Молодой человек показал за свою спину, вдалеке виднелась темная громадина здания.
– Как интересно! – воскликнула увлеченно я. – И чем вы там занимаетесь?
– Всем понемногу, – рассмеялся Роберт. – Это школа для мальчиков десяти-пятнадцати лет. Преподаю на каникулах физику, химию, астрономию. Мисс Нордвик, вы разве не знаете, какие великолепные звезды на побережье?
Я отрицательно покачала головой, потом, спохватившись, что в темноте он мог не заметить, ответила:
– Нет, не знаю… Признаюсь честно, я не очень увлекаюсь астрономией.
– Именно на побережье ее и лучше всего изучать. Только здесь, где линия горизонта сливается с земной твердью, и нужно рассматривать звезды, – тихим завораживающим голосом произнес Роберт. – Вам несказанно повезло встретить меня. Вы только посмотрите…

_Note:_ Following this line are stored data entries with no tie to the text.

/-! ## Encoding -/

/-- The opcode map of 30_encoding.md R91 and the total decoder of R100, on all words: each command has its one word,
and every other word is illegal, by the field that makes it so (R93, R94). -/
def Obligations.DecodeFollowsOpcodeMap : Prop :=
  ∀ w : Word,
    (decode w = .ok .comb ↔ w = 0x00000001) ∧
    (decode w = .ok .widths ↔ w = 0x00000002) ∧
    (decode w = .ok .ckclr ↔ w = 0x00000010) ∧
    (decode w = .ok .ckmac ↔ w = 0x00000011) ∧
    (decode w = .ok .ckred ↔ w = 0x00000012) ∧
    (decode w = .ok .ckfin ↔ w = 0x00000013) ∧
    (decode w = .ok .gtincd ↔ w = 0x00000020) ∧
    (decode w = .ok .gtinval ↔ w = 0x00000021) ∧
    (decode w = .error .upperBits ↔ 256 ≤ w.toNat) ∧
    (decode w = .error .reservedOpcode ↔
      w.toNat < 256 ∧ w.toNat ∉ [0x01, 0x02, 0x10, 0x11, 0x12, 0x13, 0x20, 0x21])

/-- Decode and encode agree in both directions: an encoded well-formed command decodes to itself, and a word that
decodes to a command is that command's word (R90, R91).
Derived: the rules give no encoder. -/
def Obligations.DecodeEncodeRoundTrip : Prop :=
  (∀ i : Instr, i.wellFormed = true → decode (encode i) = .ok i) ∧
  ∀ (w : Word) (i : Instr), decode w = .ok i → encode i = w

/-- A few command words of R91 and illegal words of R93, R94 decode as the rules say (95_test_vectors.md 2.7). -/
def Obligations.SampleWordsDecode : Prop :=
  decode 0x00000002 = .ok .widths ∧ decode 0x00000013 = .ok .ckfin ∧ decode 0x00000021 = .ok .gtinval ∧
  decode 0x00000000 = .error .reservedOpcode ∧ decode 0x00000102 = .error .upperBits

/-! ## The combinatorics unit -/

/-- COMB, 40_combinatorics.md R113: `RES0 <- C(N, R)`, the exact binomial, `RES1 <- 0`, and nothing else but the
completion's flags; `E_OPERAND` and no write when `N > 32` or `R > N`. -/
def Obligations.CombGivesBinomialOrRefuses : Prop :=
  decode 0x00000001 = .ok .comb ∧
  ∀ s : State,
    (s.n.toNat ≤ 32 → s.r.toNat ≤ s.n.toNat →
      ∃ t, exec .comb s = .next t ∧ t.res0.toNat = Nat.choose s.n.toNat s.r.toNat ∧
        t = { s with res0 := t.res0, res1 := 0, busy := false, done := true }) ∧
    ((32 < s.n.toNat ∨ s.n.toNat < s.r.toNat) →
      exec .comb s = .next { s with busy := false, done := true, err := true, ecode := 2 })

/-- WIDTHS, the operand checks of R116: any of the five ends the command with `E_OPERAND` and no write; with none of
them it never ends with `E_OPERAND`. -/
def Obligations.WidthsChecksOperands : Prop :=
  decode 0x00000002 = .ok .widths ∧
  ∀ s : State,
    (s.widthsRejected →
      exec .widths s = .next { s with busy := false, done := true, err := true, ecode := 2 }) ∧
    (¬s.widthsRejected → s.err = false →
      ∀ t, exec .widths s = .next t → ¬(t.err = true ∧ t.ecode = 2))

/-- WIDTHS, R120: with accepted operands it either writes a vector that passes the self-check into all eight entries of
`W`, zeros from its end up, and nothing else, or ends with `E_RANGE` and no write; `E_INVARIANT` is never raised.
Derived: that `E_INVARIANT` 'cannot be raised by any operands' is the spec's own inference. -/
def Obligations.WidthsWritesCheckedVector : Prop :=
  ∀ s : State, ¬s.widthsRejected →
    (∃ out t, s.enumerates out ∧ exec .widths s = .next t ∧
      (∀ (i : Nat) (hi : i < 8), (t.w[i]).toNat = out.getD i 0) ∧
      t = { s with w := t.w, busy := false, done := true }) ∨
    exec .widths s = .next { s with busy := false, done := true, err := true, ecode := 3 }

/-- WIDTHS, R119 with the domain size of R122 (4): with accepted operands it completes successfully exactly when `VAL`
is below the size of the domain, with the vector of rank `VAL`; at or above it ends with `E_RANGE` and writes nothing.
Derived: the closed form and the exactness are the spec's own inference ('WIDTHS returns the vector of `V` whose lexicographic rank ... is `VAL`, for `0 <= VAL < T`'). -/
def Obligations.WidthsCompletesBelowDomainSize : Prop :=
  ∀ s : State, ¬s.widthsRejected →
    ((s.val.toNat : Int) < s.domain →
      ∃ t, exec .widths s = .next t ∧
        t = { s with w := t.w, busy := false, done := true } ∧
        s.enumerates t.widthList ∧ s.rankOf t.widthList = s.val.toNat ∧
        ∀ (i : Nat) (hi : i < 8), s.elems.toNat ≤ i → t.w[i] = 0) ∧
    (s.domain ≤ (s.val.toNat : Int) →
      exec .widths s = .next { s with busy := false, done := true, err := true, ecode := 3 })

/-- `Rank(WIDTHS(v)) = v` (R121): the inverse combinatorial count of a successful result returns `VAL`.
Derived: the spec's own inference ('the round-trip property of the document'). -/
def Obligations.RankInvertsWidths : Prop :=
  ∀ s t : State, ¬s.widthsRejected → s.err = false → exec .widths s = .next t → t.err = false →
    s.rankOf t.widthList = s.val.toNat

/-- WIDTHS is onto (R122 (2), (3)): every vector of `V` has a rank in the domain, and WIDTHS on that rank returns
it.
Derived: the spec's own inference ('WIDTHS is a bijection from `[0, T)` onto `V`, `Rank` is its inverse'). -/
def Obligations.WidthsReachesEveryVector : Prop :=
  ∀ (s : State) (out : List Nat), ¬s.widthsRejected → s.enumerates out →
    0 ≤ s.rankOf out ∧ s.rankOf out < s.domain ∧
    ∀ v : Word, (v.toNat : Int) = s.rankOf out →
      ∃ t, exec .widths { s with val := v } = .next t ∧ t.widthList = out ∧
        t = { s with val := v, w := t.w, busy := false, done := true }

/-- The order of enumeration (R115): a smaller `VAL` gives the lexicographically smaller vector (00_scope.md R13).
Derived: one part of the rule. -/
def Obligations.WidthsOrderIsLexicographic : Prop :=
  ∀ (s t t' : State) (v v' : Word), ¬s.widthsRejected → s.err = false → v.toNat < v'.toNat →
    exec .widths { s with val := v } = .next t → t.err = false →
    exec .widths { s with val := v' } = .next t' → t'.err = false →
    List.Lex (· < ·) t.widthList t'.widthList

/-! ## The checksum unit -/

/-- CKCLR, 41_checksum.md R131: `ACC <- 0`, whatever the state, and nothing else but the completion's flags. -/
def Obligations.CkclrClearsAccumulator : Prop :=
  decode 0x00000010 = .ok .ckclr ∧
  ∀ s : State, exec .ckclr s = .next { s with acc := 0, busy := false, done := true }

/-- CKMAC, R132: the exact sum of the products of the leading `ELEMS` entries with their columns is added to `ACC`; the
three errors in their order, none of which writes. -/
def Obligations.CkmacAddsRowSumOrRefuses : Prop :=
  decode 0x00000011 = .ok .ckmac ∧
  ∀ s : State,
    (s.wtlock = true → 1 ≤ s.elems.toNat → s.elems.toNat ≤ 8 → s.acc.toNat + s.rowSum < 2 ^ 32 →
      ∃ t, exec .ckmac s = .next t ∧ t.acc.toNat = s.acc.toNat + s.rowSum ∧
        t = { s with acc := t.acc, busy := false, done := true }) ∧
    (s.wtlock = false →
      exec .ckmac s = .next { s with busy := false, done := true, err := true, ecode := 5 }) ∧
    (s.wtlock = true → (s.elems.toNat < 1 ∨ 8 < s.elems.toNat) →
      exec .ckmac s = .next { s with busy := false, done := true, err := true, ecode := 2 }) ∧
    (s.wtlock = true → 1 ≤ s.elems.toNat → s.elems.toNat ≤ 8 → 2 ^ 32 ≤ s.acc.toNat + s.rowSum →
      exec .ckmac s = .next { s with busy := false, done := true, err := true, ecode := 6 })

/-- R139: after CKCLR, a set of CKMACs whose total fits leaves in `ACC` the sum of their sums, whatever their order, and
so the residue CKRED gives does not depend on the order either.
Derived: the spec's own inference ('the residue of a symbol does not depend on the order in which the host visits its signs'). -/
def Obligations.ChecksumOrderDoesNotMatter : Prop :=
  ∀ (s : State) (ms ms' : List MacInput), ms.Perm ms' → s.wtlock = true →
    (∀ m ∈ ms, 1 ≤ m.elems.toNat ∧ m.elems.toNat ≤ 8) →
    (ms.map fun m => (s.withMac m).rowSum).sum < 2 ^ 32 →
    ∃ t t', macSequenceAfterClear s ms = .next t ∧ macSequenceAfterClear s ms' = .next t' ∧
      t.acc.toNat = (ms.map fun m => (s.withMac m).rowSum).sum ∧ t'.acc = t.acc ∧
      ∃ u u', exec .ckred t = .next u ∧ exec .ckred t' = .next u' ∧ u.res0 = u'.res0

/-- CKRED, R133: the residue of `ACC` by the modulus `VAR` selects, `RES1 <- 0`, `ACC` kept; `VAR = 3` ends with
`E_OPERAND` and no write. -/
def Obligations.CkredReducesByVariant : Prop :=
  decode 0x00000012 = .ok .ckred ∧
  ∀ s : State,
    (∀ m : Nat, (s.var = 0 ∧ m = 79) ∨ (s.var = 1 ∧ m = 89) ∨ (s.var = 2 ∧ m = 211) →
      ∃ t, exec .ckred s = .next t ∧ t.res0.toNat = s.acc.toNat % m ∧
        t = { s with res0 := t.res0, res1 := 0, busy := false, done := true }) ∧
    (s.var = 3 → exec .ckred s = .next { s with busy := false, done := true, err := true, ecode := 2 })

/-- CKFIN, R134 to R137. `VAR = 0`: the residue moved up past 8 and past 72, as quotient and remainder by 9 (the whole
map, 95_test_vectors.md 2.5). `VAR = 1`: the residue. `VAR = 2`: `211*(SC-3)` plus the residue, and the residue; `SC`
below 3, and `VAR = 3`, end with `E_OPERAND` and no write. -/
def Obligations.CkfinAppliesFinalStep : Prop :=
  decode 0x00000013 = .ok .ckfin ∧
  ∀ s : State,
    (s.var = 0 →
      ∃ t, exec .ckfin s = .next t ∧
        t = { s with res0 := t.res0, res1 := t.res1, busy := false, done := true } ∧ t.res1.toNat < 9 ∧
        (s.acc.toNat % 79 < 8 → 9 * t.res0.toNat + t.res1.toNat = s.acc.toNat % 79) ∧
        (8 ≤ s.acc.toNat % 79 → s.acc.toNat % 79 < 71 →
          9 * t.res0.toNat + t.res1.toNat = s.acc.toNat % 79 + 1) ∧
        (71 ≤ s.acc.toNat % 79 → 9 * t.res0.toNat + t.res1.toNat = s.acc.toNat % 79 + 2)) ∧
    (s.var = 1 →
      ∃ t, exec .ckfin s = .next t ∧ t.res0.toNat = s.acc.toNat % 89 ∧
        t = { s with res0 := t.res0, res1 := 0, busy := false, done := true }) ∧
    (s.var = 2 → 3 ≤ s.sc.toNat →
      ∃ t, exec .ckfin s = .next t ∧ (t.res0.toNat : Int) = 211 * ((s.sc.toNat : Int) - 3) + (s.acc.toNat % 211 : Nat) ∧
        t.res1.toNat = s.acc.toNat % 211 ∧
        t = { s with res0 := t.res0, res1 := t.res1, busy := false, done := true }) ∧
    (s.var = 2 → s.sc.toNat < 3 →
      exec .ckfin s = .next { s with busy := false, done := true, err := true, ecode := 2 }) ∧
    (s.var = 3 → exec .ckfin s = .next { s with busy := false, done := true, err := true, ecode := 2 })

/-- R135: the 79 residues map one-to-one onto pairs of indices 0 to 8, and the pairs (0,8) and (8,0) never occur.
Derived: one part of the rule. -/
def Obligations.FinderPairsAreDistinct : Prop :=
  ∀ s s' t t' : State, s.var = 0 → s'.var = 0 → exec .ckfin s = .next t → exec .ckfin s' = .next t' →
    t.res0.toNat ≤ 8 ∧ t.res1.toNat ≤ 8 ∧
    ¬(t.res0 = 0 ∧ t.res1 = 8) ∧ ¬(t.res0 = 8 ∧ t.res1 = 0) ∧
    (s.acc.toNat % 79 ≠ s'.acc.toNat % 79 → ¬(t.res0 = t'.res0 ∧ t.res1 = t'.res1))

/-! ## The GTIN unit -/

/-- The digit buffer, 10_state.md R31: nibble `j` of `DIG0` for `j` = 0 to 7, nibble `j - 8` of `DIG1` for 8 to 13.
Derived: one part of the rule. -/
def Obligations.DigitBufferLayout : Prop :=
  ∀ (s : State) (j : Nat),
    (j < 8 → s.digit j = s.dig0.toNat / 16 ^ j % 16) ∧
    (8 ≤ j → j < 14 → s.digit j = s.dig1.toNat / 16 ^ (j - 8) % 16)

/-- GTINCD, 42_gtin.md R153 with R151 and R152: for 1 to 13 digits `RES1` is their weighted sum and `RES0` the one digit
that brings it to a multiple of 10; a bad length ends with `E_OPERAND`, then a non-digit with `E_DIGIT`, no write. -/
def Obligations.GtincdGivesCheckDigitOrRefuses : Prop :=
  decode 0x00000020 = .ok .gtincd ∧
  ∀ s : State,
    (1 ≤ s.len.toNat → s.len.toNat ≤ 13 → s.digitsOk →
      ∃ t, exec .gtincd s = .next t ∧ t.res1.toNat = s.paddedSum ∧
        t.res0.toNat ≤ 9 ∧ (t.res0.toNat + s.paddedSum) % 10 = 0 ∧
        t = { s with res0 := t.res0, res1 := t.res1, busy := false, done := true }) ∧
    ((s.len.toNat < 1 ∨ 13 < s.len.toNat) →
      exec .gtincd s = .next { s with busy := false, done := true, err := true, ecode := 2 }) ∧
    (1 ≤ s.len.toNat → s.len.toNat ≤ 13 → ¬s.digitsOk →
      exec .gtincd s = .next { s with busy := false, done := true, err := true, ecode := 4 })

/-- GTINVAL, R154: (0,1) for a wrong length, then (0,2) for a non-digit, then (0,3) for 14 digits whose last is not the
check digit of the others, else (1,0); it never fails and writes nothing else. -/
def Obligations.GtinvalAnswersWithReason : Prop :=
  decode 0x00000021 = .ok .gtinval ∧
  ∀ s : State,
    ((s.len.toNat < 1 ∨ 14 < s.len.toNat) →
      exec .gtinval s = .next { s with res0 := 0, res1 := 1, busy := false, done := true }) ∧
    (1 ≤ s.len.toNat → s.len.toNat ≤ 14 → ¬s.digitsOk →
      exec .gtinval s = .next { s with res0 := 0, res1 := 2, busy := false, done := true }) ∧
    (s.len.toNat = 14 → s.digitsOk → (s.digit 0 + s.payloadSum) % 10 ≠ 0 →
      exec .gtinval s = .next { s with res0 := 0, res1 := 3, busy := false, done := true }) ∧
    (s.len.toNat = 14 → s.digitsOk → (s.digit 0 + s.payloadSum) % 10 = 0 →
      exec .gtinval s = .next { s with res0 := 1, res1 := 0, busy := false, done := true }) ∧
    (1 ≤ s.len.toNat → s.len.toNat ≤ 13 → s.digitsOk →
      exec .gtinval s = .next { s with res0 := 1, res1 := 0, busy := false, done := true })

/-- R155 (1): the check digit GTINCD gives for 13 digits makes the 14 digits valid.
Derived: the spec's own inference. -/
def Obligations.CheckDigitValidates : Prop :=
  ∀ s t s' : State, s.len.toNat = 13 → s.digitsOk → exec .gtincd s = .next t →
    s'.len.toNat = 14 → s'.digit 0 = t.res0.toNat → (∀ j < 13, s'.digit (j + 1) = s.digit j) →
    ∃ t', exec .gtinval s' = .next t' ∧ t'.res0 = 1 ∧ t'.res1 = 0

Я подняла голову и ахнула. Небосклон сиял миллионами бриллиантовых искр. Это было восхитительное зрелище! Они переливались, сверкали, вспыхивали и гасли. Все небо до самого горизонта пылало огнями.
– Вон, видите… – мужчина чуть притронулся к моей руке: я даже не заметила, что он подошел почти вплотную к решетке. Я испуганно отпрянула от забора.
– Нет-нет, не пугайтесь, мисс, – его тихий ласковый голос в темноте укутывал, словно пуховым одеялом. – Смотрите, на юге, почти на горизонте, Большой Квадрат Пегаса, а в углу, на северо-востоке, три яркие звезды…
Я силилась рассмотреть в огромном сверкающем скоплении этот квадрат. Но, боюсь, у меня так ничего и не получилось. Все звезды сливались воедино. Тем временем молодой человек продолжал:
– Это Альферац, Мирах и Аламак, самые яркие звезды Андромеды. Прекрасно, не правда ли?!
В голосе Роберта звучало такое восхищение и восторг, что даже я, далекая от астрономии личность, прониклась его энтузиазмом.
– Прекрасно, – эхом подтвердила я, – но боюсь, я так и не нашла ваш квадрат Пегаса.
Мужчина прыснул.
– Простите, мисс, я увлекся. Я изучаю физику и геологию в Кембриджском университете. И подрабатываю там же.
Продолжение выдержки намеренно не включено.